Where nrc_sent represents

> nrc_sent
# A tibble: 519 x 3
sentiment state year
<dbl> <chr> <dbl>
1 152. Alabama 2007.
2 107. Alabama 2008.
3 80. Alabama 2009.
4 75. Alabama 2010.
5 173. Alabama 2011.
6 180. Alabama 2012.
7 187. Alabama 2013.
8 167. Alabama 2014.
9 124. Alabama 2015.
10 215. Alabama 2016.
# ... with 509 more rows

I am puzzled as to what the shaded area around the line represents. I looked into ggplot help page, but there does not seem to be any information that I can use in my academic article to explain what the graph represents, and what the shaded area is. I would appreciate any help with this


Solution

  • If you look at the documentation for geom_smooth: ?geom_smooth , it states that the parameter se is used to control if there is a confidence interval around the fitted line. If it is TRUE then you are instructed to look at level level is the level of confidence interval to use with a default of 0.95.

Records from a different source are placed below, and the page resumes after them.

-- ==== Sys2Proof/Machine/ExecStoreEvents.lean ====
section
/-!
DEFINITION. The events of the stores: cellar, scan engine, self-test, memory, tables.
-/
namespace Sys2Proof.Machine

/-- CELLAR_COMMIT_DONE (R361). -/
def execCellarCommitDone (s : State) : Host.Outcome State Fault Refusal :=
  ends s (s.live fun t => t.tested [9] fun t => doCommitDone t.scanStep)

/-- COPYBACK_DONE (R361). -/
def execCopybackDone (s : State) : Host.Outcome State Fault Refusal :=
  ends s (s.live fun t => t.tested [9] fun t => (doCopybackDone t.scanStep).shutResume)

/-- SCAN_DONE (R431). -/
def execScanDone (s : State) : Host.Outcome State Fault Refusal :=
  ends s (s.live fun t => t.tested [13] doScanDone)

/-- BIST_RUN_DONE (R422). -/
def execBistRunDone (fails : List (Nat × Nat)) (duration : Nat) (s : State) : Host.Outcome State Fault Refusal :=
  ends s (s.live (doBistRunDone fails duration))

/-- HOLD_TIMEOUT (R353). -/
def execHoldTimeout (bank req port : Nat) (s : State) : Host.Outcome State Fault Refusal :=
  ends s (s.live (doHoldTimeout bank req port))

/-- STARVE (R354). -/
def execStarve (bank req port : Nat) (s : State) : Host.Outcome State Fault Refusal :=
  ends s (s.live (doStarve bank req port))

/-- SYMBOL_LIBRARY_RELOAD_DONE (R357). -/
def execSymbolLibraryReloadDone (s : State) : Host.Outcome State Fault Refusal :=
  ends s (s.live doSymbolReloadDone)

/-- FIRMWARE_PAGE_WRITE_DONE (R306). -/
def execFirmwarePageWriteDone (s : State) : Host.Outcome State Fault Refusal :=
  ends s (s.live fun t => t.tested [9] fun t => (doFirmwarePageWriteDone t.scanStep).shutResume)

/-- RECORD_SLOT_WRITE_DONE (R363). -/
def execRecordSlotWriteDone (s : State) : Host.Outcome State Fault Refusal :=
  ends s (s.live fun t => t.tested [9] fun t => (doRecordSlotWriteDone t.scanStep).shutResume)

/-- TABLE_LOAD_DONE (R61). -/
def execTableLoadDone (s : State) : Host.Outcome State Fault Refusal :=
  ends s (s.live doTableLoadDone)

end Sys2Proof.Machine
end

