/-- A write of ARRAY_CUT_ROWS stages rows and changes no window; one of ARRAY_CUT_COLS applies the rows as they stand with
its columns (R75, R322). In LIMP and DARK a word that would enable the window is rejected with REASON 6 and the window
stays disabled, while EN = 0 is admitted (R330). Where updates of the window from the SPI port were made in the same core
cycle, a link's write counts as made before them: what they make of it stands (R76); which commands share a core cycle is
the model's choice (log entry 22), and so is the Y that is shown above 639 (log entry 28). -/
def Obligations.CutRegisters : Prop :=
  ∀ (src : Source) (w : Nat) (v : Word) (s : State), Open s → w < 16 → s.array.cuts.length = 16 →
    let rows : Rect := ⟨s.rd (ARRAY_CUT_ROWS.Y0 w), s.rd (ARRAY_CUT_ROWS.Y1 w), fget v 0 7, fget v 16 7⟩
    (∃ t, exec (.cutRowsStage src w v) s = .next t ∧ t.rd (ARRAY_CUT_ROWS.Y0 w) = fget v 0 10 ∧ t.rd (ARRAY_CUT_ROWS.Y1 w) = fget v 16 10
      ∧ Frame s t [] [ARRAY_CUT_ROWS.Y0 w, ARRAY_CUT_ROWS.Y1 w])
    ∧ (∀ e, src ≠ .spi → s.cutTie w = some e → fget v 31 1 = 0 ∨ s.safety = 0 → ∃ t, exec (.cutColsWrite src w v) s = .next t
      ∧ (let z := e.ops.foldl (fun u o => o.apply u) ((CutOp.cols (fget v 0 7) (fget v 16 7) (fget v 31 1 == 1)).apply e.base)
        t.array.cuts = s.array.cuts.set w z.cut ∧ t.rd (ARRAY_CUT_ROWS.Y0 w) = z.y0 % 2 ^ 10 ∧ t.rd (ARRAY_CUT_ROWS.Y1 w) = z.y1 % 2 ^ 10
        ∧ t.rd (ARRAY_CUT_COLS.G0 w) = z.cut.rect.g0 % 2 ^ 7 ∧ t.rd (ARRAY_CUT_COLS.G1 w) = z.cut.rect.g1 % 2 ^ 7
        ∧ t.rd (ARRAY_CUT_COLS.EN w) = if z.cut.en then 1 else 0)
      ∧ Frame s t [.array] [⟨0x3100 + 8 * w, 0, 32⟩, ⟨0x3104 + 8 * w, 0, 32⟩, ARRAY_STATUS.CUT_EMPTY])
    ∧ (fget v 31 1 = 0 ∨ s.safety = 0 → src = .spi ∨ s.cutTie w = none → ∃ t, exec (.cutColsWrite src w v) s = .next t
      ∧ t.array.cuts = s.array.cuts.set w ⟨rows, fget v 31 1 == 1⟩ ∧ t.rd (ARRAY_CUT_COLS.G0 w) = fget v 0 7
      ∧ t.rd (ARRAY_CUT_COLS.G1 w) = fget v 16 7 ∧ t.rd (ARRAY_CUT_COLS.EN w) = fget v 31 1
      ∧ t.rd ARRAY_STATUS.CUT_EMPTY = (if fget v 31 1 = 1 ∧ cutEmpty rows.y0 rows.y1 rows.g0 rows.g1 = true then 1 else s.rd ARRAY_STATUS.CUT_EMPTY)
      ∧ { t.array with cuts := s.array.cuts, held := s.array.held, litBar := s.array.litBar, cutSpi := s.array.cutSpi } = s.array
      ∧ Frame s t [.array] [ARRAY_CUT_COLS.G0 w, ARRAY_CUT_COLS.G1 w, ARRAY_CUT_COLS.EN w, ARRAY_STATUS.CUT_EMPTY])
    ∧ (fget v 31 1 = 1 → s.safety = 1 ∨ s.safety = 2 → s.rd (ARRAY_CUT_COLS.EN w) = 0 → src = .spi ∨ s.cutTie w = none → ∃ t, exec (.cutColsWrite src w v) s = .next t
      ∧ t.rd (ARRAY_CUT_COLS.EN w) = 0 ∧ (t.array.cuts.getD w ⟨rows, true⟩).en = false
      ∧ t.rd SYS_STATUS.LOCK_VIOLATION = 1 ∧ t.rd SYS_LOCK_CNT.REJECTED = min 65535 (s.rd SYS_LOCK_CNT.REJECTED + 1)
      ∧ (s.cmd.rejFifo.length < 16 → t.cmd.rejFifo = s.cmd.rejFifo ++ [rejRecord (0x3104 + 8 * w) src 6])
      ∧ Frame s t [.array, .engine] [ARRAY_CUT_COLS.G0 w, ARRAY_CUT_COLS.G1 w, SYS_STATUS.LOCK_VIOLATION, SYS_STATUS.REJ_OVF, SYS_LOCK_CNT.REJECTED])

    My guess is this will also work for you. True playing with the level.

    ggplot(sentiment, aes(x = year, y = nrc_sent$sentiment)) + 
            geom_smooth(method = "loess", se=TRUE,level=0.95) +  # pick a method & fit a model
            scale_x_continuous(breaks = round(seq(min(sentiment$year), max(sentiment$year), by = 2),1))+
            labs(x="", y="")